Your goal
The lines to extract run from the first line of the entries through the line that contains "obtain ⟨v, hv⟩ := hlisted"; reproduce exactly those lines and no others.

** Records provided follows **

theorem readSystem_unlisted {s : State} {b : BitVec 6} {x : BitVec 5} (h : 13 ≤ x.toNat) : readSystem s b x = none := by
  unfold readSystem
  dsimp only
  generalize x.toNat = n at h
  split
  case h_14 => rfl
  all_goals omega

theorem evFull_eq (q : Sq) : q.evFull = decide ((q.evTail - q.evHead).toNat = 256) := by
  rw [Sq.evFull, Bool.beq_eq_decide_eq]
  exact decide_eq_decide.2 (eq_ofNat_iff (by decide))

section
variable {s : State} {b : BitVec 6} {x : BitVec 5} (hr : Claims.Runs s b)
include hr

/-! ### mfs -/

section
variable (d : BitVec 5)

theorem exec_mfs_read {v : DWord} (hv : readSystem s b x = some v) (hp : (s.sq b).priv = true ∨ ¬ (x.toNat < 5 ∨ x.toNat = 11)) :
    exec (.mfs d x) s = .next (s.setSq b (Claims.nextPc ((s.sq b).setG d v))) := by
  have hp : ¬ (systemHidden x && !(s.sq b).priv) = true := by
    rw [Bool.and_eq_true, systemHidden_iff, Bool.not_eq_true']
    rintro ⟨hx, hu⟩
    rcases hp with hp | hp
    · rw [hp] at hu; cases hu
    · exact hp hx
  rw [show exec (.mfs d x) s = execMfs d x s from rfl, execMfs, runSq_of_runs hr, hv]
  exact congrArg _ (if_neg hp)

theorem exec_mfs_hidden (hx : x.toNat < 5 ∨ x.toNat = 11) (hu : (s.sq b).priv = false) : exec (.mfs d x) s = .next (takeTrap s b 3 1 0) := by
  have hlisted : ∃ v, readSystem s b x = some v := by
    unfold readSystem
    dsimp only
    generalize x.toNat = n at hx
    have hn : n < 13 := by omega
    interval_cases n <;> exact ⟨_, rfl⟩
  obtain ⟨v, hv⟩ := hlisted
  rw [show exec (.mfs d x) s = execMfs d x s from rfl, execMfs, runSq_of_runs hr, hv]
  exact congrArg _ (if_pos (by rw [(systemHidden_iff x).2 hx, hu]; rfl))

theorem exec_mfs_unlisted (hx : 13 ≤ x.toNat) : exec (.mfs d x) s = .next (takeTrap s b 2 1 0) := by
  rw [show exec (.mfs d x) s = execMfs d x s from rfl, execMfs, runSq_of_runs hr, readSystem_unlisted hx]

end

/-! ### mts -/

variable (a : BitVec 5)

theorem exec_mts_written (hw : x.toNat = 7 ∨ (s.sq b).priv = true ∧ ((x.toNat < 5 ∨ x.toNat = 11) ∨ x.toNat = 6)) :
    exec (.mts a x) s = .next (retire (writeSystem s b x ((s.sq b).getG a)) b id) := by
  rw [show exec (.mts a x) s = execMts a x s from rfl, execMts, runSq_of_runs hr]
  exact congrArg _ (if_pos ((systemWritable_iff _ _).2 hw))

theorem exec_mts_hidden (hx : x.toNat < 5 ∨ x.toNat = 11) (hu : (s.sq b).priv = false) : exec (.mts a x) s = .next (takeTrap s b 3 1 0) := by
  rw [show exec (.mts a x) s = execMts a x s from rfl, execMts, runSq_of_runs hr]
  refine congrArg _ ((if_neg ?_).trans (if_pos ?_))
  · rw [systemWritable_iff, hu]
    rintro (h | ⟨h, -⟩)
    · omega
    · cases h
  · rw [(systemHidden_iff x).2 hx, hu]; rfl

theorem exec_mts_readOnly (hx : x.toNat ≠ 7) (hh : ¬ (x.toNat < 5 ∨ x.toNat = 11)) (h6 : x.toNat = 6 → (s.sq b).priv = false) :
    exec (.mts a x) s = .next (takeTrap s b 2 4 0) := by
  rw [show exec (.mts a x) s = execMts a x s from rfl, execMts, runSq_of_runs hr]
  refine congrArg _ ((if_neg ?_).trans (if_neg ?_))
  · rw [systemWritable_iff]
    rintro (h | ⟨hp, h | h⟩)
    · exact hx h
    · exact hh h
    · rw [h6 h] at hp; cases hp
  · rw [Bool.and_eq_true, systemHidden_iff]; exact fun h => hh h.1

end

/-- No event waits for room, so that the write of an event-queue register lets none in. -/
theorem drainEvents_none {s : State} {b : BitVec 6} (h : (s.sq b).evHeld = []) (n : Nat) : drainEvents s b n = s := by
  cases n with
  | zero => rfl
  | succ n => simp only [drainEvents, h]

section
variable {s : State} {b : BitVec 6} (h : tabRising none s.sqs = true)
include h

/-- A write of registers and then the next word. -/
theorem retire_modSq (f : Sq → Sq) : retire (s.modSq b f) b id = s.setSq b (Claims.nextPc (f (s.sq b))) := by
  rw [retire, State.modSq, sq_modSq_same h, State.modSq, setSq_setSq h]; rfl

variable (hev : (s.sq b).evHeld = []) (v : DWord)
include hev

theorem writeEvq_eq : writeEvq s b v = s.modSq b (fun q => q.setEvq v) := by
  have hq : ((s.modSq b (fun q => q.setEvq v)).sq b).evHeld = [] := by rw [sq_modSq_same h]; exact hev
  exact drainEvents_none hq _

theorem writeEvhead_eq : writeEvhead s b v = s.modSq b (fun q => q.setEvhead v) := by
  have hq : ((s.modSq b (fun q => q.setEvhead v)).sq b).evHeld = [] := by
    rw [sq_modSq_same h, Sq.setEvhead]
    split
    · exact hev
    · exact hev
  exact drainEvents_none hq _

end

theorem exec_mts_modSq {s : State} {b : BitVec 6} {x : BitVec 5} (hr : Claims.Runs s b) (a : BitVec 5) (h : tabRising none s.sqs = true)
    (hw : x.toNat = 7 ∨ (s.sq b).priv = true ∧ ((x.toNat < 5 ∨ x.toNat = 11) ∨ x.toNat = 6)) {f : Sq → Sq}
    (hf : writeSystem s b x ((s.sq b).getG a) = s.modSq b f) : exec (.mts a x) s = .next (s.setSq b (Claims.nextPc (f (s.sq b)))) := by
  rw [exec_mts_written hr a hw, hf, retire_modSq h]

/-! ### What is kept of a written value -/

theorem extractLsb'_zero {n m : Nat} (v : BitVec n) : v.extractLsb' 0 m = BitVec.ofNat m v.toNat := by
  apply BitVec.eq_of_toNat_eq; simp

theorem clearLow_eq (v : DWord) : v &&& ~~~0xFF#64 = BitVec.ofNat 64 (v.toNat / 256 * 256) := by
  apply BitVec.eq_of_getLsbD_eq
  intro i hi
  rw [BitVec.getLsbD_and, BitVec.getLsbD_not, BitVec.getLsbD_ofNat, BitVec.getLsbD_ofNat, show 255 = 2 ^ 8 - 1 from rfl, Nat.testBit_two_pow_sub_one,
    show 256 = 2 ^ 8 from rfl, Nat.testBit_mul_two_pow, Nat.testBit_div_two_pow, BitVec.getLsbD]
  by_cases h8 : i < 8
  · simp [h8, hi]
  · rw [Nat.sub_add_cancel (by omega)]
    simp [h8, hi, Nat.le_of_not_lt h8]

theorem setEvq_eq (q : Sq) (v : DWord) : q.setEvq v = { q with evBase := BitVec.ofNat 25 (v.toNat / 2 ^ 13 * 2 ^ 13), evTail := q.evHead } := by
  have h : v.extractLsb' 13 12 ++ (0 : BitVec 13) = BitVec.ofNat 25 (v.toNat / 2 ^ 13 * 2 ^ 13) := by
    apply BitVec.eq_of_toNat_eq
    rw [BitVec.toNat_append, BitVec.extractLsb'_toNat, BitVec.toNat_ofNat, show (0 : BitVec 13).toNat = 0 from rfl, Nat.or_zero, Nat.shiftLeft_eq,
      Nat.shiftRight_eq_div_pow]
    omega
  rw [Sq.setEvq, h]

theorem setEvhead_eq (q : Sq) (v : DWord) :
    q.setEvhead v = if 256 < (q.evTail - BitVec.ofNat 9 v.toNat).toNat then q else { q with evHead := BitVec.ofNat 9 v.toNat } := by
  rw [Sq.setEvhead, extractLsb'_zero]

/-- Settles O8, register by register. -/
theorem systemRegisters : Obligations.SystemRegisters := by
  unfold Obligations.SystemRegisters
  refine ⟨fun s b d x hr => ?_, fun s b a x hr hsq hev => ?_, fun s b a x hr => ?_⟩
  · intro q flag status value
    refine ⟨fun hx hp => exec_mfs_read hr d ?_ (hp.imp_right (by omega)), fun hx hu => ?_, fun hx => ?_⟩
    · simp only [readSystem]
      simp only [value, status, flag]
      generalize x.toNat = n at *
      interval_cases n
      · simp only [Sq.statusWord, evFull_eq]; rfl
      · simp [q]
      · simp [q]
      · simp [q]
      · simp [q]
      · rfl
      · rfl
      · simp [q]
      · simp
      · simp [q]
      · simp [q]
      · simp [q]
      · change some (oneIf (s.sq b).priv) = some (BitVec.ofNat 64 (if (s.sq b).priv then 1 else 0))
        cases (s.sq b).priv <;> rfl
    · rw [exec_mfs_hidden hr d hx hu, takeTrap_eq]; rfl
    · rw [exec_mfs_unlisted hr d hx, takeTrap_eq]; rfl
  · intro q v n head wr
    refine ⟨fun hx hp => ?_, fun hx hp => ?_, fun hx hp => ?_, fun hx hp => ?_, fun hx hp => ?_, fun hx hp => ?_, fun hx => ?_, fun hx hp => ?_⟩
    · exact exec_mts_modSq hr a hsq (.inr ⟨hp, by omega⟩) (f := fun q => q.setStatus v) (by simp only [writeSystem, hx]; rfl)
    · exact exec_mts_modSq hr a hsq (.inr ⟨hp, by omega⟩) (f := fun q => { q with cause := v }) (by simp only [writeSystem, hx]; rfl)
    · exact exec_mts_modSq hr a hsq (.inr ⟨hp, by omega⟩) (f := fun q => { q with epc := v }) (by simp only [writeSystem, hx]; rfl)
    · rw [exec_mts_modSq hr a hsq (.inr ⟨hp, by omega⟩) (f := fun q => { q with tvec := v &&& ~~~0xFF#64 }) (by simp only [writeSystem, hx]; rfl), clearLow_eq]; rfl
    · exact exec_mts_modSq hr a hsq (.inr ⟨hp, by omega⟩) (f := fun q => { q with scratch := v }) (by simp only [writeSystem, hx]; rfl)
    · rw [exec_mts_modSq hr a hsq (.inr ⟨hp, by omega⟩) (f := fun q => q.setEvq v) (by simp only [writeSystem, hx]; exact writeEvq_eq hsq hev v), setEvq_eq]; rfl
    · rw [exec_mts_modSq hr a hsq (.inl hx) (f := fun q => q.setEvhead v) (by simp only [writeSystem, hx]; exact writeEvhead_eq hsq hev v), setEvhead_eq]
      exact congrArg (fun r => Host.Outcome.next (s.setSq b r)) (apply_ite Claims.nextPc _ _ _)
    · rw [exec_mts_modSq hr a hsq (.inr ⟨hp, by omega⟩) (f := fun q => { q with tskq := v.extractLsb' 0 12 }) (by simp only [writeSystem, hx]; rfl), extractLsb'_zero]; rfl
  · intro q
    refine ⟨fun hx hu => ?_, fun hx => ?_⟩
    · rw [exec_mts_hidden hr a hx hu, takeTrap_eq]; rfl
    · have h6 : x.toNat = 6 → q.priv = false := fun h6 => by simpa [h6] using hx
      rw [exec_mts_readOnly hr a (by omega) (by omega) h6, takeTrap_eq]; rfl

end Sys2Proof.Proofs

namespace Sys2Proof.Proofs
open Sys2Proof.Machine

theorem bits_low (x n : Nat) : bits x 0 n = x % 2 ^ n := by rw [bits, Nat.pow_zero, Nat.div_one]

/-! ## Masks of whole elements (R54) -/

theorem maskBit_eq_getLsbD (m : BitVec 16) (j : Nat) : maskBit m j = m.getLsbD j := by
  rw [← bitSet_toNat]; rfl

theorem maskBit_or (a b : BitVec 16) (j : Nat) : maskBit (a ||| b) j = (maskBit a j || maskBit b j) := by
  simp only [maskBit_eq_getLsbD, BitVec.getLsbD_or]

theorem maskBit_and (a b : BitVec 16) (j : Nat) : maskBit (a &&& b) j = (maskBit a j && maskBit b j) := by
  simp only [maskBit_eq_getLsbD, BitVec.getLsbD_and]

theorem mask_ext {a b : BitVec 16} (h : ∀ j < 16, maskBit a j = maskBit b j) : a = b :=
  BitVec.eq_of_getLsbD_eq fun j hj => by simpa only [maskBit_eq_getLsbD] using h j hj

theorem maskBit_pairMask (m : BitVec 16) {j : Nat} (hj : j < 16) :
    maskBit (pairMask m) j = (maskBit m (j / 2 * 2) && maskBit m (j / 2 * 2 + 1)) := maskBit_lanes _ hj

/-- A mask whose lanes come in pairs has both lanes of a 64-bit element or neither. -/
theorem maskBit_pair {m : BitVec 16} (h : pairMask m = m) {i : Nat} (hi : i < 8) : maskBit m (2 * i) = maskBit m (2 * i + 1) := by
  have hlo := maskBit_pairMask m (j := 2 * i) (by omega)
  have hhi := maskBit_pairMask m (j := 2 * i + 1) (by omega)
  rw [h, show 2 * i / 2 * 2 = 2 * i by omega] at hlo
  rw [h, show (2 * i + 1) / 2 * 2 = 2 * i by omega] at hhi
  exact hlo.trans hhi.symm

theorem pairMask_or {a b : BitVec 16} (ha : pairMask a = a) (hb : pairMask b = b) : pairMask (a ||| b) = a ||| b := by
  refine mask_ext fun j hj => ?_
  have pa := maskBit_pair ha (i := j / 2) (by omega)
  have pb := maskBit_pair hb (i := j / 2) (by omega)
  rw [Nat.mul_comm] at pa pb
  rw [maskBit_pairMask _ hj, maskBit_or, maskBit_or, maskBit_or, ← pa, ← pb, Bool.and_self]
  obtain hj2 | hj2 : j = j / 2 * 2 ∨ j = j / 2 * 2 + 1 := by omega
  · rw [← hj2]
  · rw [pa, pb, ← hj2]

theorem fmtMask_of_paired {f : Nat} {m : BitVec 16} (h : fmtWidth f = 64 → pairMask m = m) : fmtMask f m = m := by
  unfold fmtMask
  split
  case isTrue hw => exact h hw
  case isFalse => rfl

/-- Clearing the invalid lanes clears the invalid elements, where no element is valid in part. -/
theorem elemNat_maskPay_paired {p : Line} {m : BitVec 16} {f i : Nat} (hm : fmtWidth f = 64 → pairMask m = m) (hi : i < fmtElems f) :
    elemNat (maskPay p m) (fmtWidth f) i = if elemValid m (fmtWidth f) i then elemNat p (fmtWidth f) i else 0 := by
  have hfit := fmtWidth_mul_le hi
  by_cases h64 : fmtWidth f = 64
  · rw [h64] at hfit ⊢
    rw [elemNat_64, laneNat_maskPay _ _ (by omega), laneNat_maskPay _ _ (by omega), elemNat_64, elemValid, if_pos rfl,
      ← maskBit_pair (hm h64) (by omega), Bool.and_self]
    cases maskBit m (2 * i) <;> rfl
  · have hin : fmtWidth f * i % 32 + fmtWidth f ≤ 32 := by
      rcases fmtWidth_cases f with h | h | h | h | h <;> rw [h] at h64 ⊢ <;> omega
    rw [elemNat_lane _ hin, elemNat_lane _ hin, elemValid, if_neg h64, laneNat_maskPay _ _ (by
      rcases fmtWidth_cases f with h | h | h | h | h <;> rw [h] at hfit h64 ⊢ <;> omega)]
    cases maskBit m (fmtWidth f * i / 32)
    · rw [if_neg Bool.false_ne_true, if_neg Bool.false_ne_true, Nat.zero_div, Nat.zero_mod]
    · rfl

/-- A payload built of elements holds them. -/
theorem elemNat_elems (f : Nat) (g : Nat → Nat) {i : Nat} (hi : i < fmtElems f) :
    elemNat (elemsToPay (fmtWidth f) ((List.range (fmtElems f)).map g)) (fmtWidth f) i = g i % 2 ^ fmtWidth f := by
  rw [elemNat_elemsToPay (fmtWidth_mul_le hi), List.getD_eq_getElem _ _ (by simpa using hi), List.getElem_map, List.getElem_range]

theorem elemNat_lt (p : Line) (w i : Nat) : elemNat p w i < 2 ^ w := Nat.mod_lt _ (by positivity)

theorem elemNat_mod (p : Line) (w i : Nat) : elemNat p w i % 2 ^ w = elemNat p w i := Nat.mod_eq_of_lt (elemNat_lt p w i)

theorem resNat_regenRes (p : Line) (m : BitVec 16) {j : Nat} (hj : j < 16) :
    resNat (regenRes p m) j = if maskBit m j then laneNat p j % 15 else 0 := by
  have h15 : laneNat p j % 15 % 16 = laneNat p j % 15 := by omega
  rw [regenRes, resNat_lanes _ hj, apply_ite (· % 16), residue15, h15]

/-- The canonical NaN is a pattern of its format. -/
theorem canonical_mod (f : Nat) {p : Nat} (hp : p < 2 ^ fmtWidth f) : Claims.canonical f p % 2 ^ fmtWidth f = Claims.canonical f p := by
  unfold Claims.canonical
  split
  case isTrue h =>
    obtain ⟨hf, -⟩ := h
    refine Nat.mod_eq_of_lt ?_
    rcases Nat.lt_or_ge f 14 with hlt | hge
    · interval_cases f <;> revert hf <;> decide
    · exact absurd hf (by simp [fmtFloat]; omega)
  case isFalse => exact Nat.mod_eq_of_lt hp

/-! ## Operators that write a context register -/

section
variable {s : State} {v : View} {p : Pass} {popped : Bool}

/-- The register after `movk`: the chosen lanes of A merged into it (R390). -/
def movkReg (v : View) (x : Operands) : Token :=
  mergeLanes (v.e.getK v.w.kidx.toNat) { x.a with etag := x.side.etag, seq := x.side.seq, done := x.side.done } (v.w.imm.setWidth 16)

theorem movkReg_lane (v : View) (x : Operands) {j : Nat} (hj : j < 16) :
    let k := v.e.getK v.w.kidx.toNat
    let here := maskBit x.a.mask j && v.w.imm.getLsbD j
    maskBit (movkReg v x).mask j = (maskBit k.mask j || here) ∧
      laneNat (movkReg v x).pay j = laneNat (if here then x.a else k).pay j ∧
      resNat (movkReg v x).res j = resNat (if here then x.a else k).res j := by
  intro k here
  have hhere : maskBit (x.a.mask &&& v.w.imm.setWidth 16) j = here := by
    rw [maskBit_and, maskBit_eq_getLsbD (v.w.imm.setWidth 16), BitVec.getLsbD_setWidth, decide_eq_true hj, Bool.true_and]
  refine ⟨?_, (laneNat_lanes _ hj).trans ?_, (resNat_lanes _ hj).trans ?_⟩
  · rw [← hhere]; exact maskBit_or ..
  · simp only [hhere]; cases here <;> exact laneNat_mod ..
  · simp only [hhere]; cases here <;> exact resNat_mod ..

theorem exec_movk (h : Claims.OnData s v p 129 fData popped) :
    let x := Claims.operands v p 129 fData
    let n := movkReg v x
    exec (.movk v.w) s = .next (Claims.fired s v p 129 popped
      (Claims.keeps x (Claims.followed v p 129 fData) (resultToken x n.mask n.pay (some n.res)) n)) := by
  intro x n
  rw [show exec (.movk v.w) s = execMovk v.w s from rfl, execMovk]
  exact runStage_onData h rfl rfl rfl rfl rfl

** End of Records provided **

Answer box
theorem readSystem_unlisted {s : State} {b : BitVec 6} {x : BitVec 5} (h : 13 ≤ x.toNat) : readSystem s b x = none := by
  unfold readSystem
  dsimp only
  generalize x.toNat = n at h
  split
  case h_14 => rfl
  all_goals omega

theorem evFull_eq (q : Sq) : q.evFull = decide ((q.evTail - q.evHead).toNat = 256) := by
  rw [Sq.evFull, Bool.beq_eq_decide_eq]
  exact decide_eq_decide.2 (eq_ofNat_iff (by decide))

section
variable {s : State} {b : BitVec 6} {x : BitVec 5} (hr : Claims.Runs s b)
include hr

/-! ### mfs -/

section
variable (d : BitVec 5)

theorem exec_mfs_read {v : DWord} (hv : readSystem s b x = some v) (hp : (s.sq b).priv = true ∨ ¬ (x.toNat < 5 ∨ x.toNat = 11)) :
    exec (.mfs d x) s = .next (s.setSq b (Claims.nextPc ((s.sq b).setG d v))) := by
  have hp : ¬ (systemHidden x && !(s.sq b).priv) = true := by
    rw [Bool.and_eq_true, systemHidden_iff, Bool.not_eq_true']
    rintro ⟨hx, hu⟩
    rcases hp with hp | hp
    · rw [hp] at hu; cases hu
    · exact hp hx
  rw [show exec (.mfs d x) s = execMfs d x s from rfl, execMfs, runSq_of_runs hr, hv]
  exact congrArg _ (if_neg hp)

theorem exec_mfs_hidden (hx : x.toNat < 5 ∨ x.toNat = 11) (hu : (s.sq b).priv = false) : exec (.mfs d x) s = .next (takeTrap s b 3 1 0) := by
  have hlisted : ∃ v, readSystem s b x = some v := by
    unfold readSystem
    dsimp only
    generalize x.toNat = n at hx
    have hn : n < 13 := by omega
    interval_cases n <;> exact ⟨_, rfl⟩
  obtain ⟨v, hv⟩ := hlisted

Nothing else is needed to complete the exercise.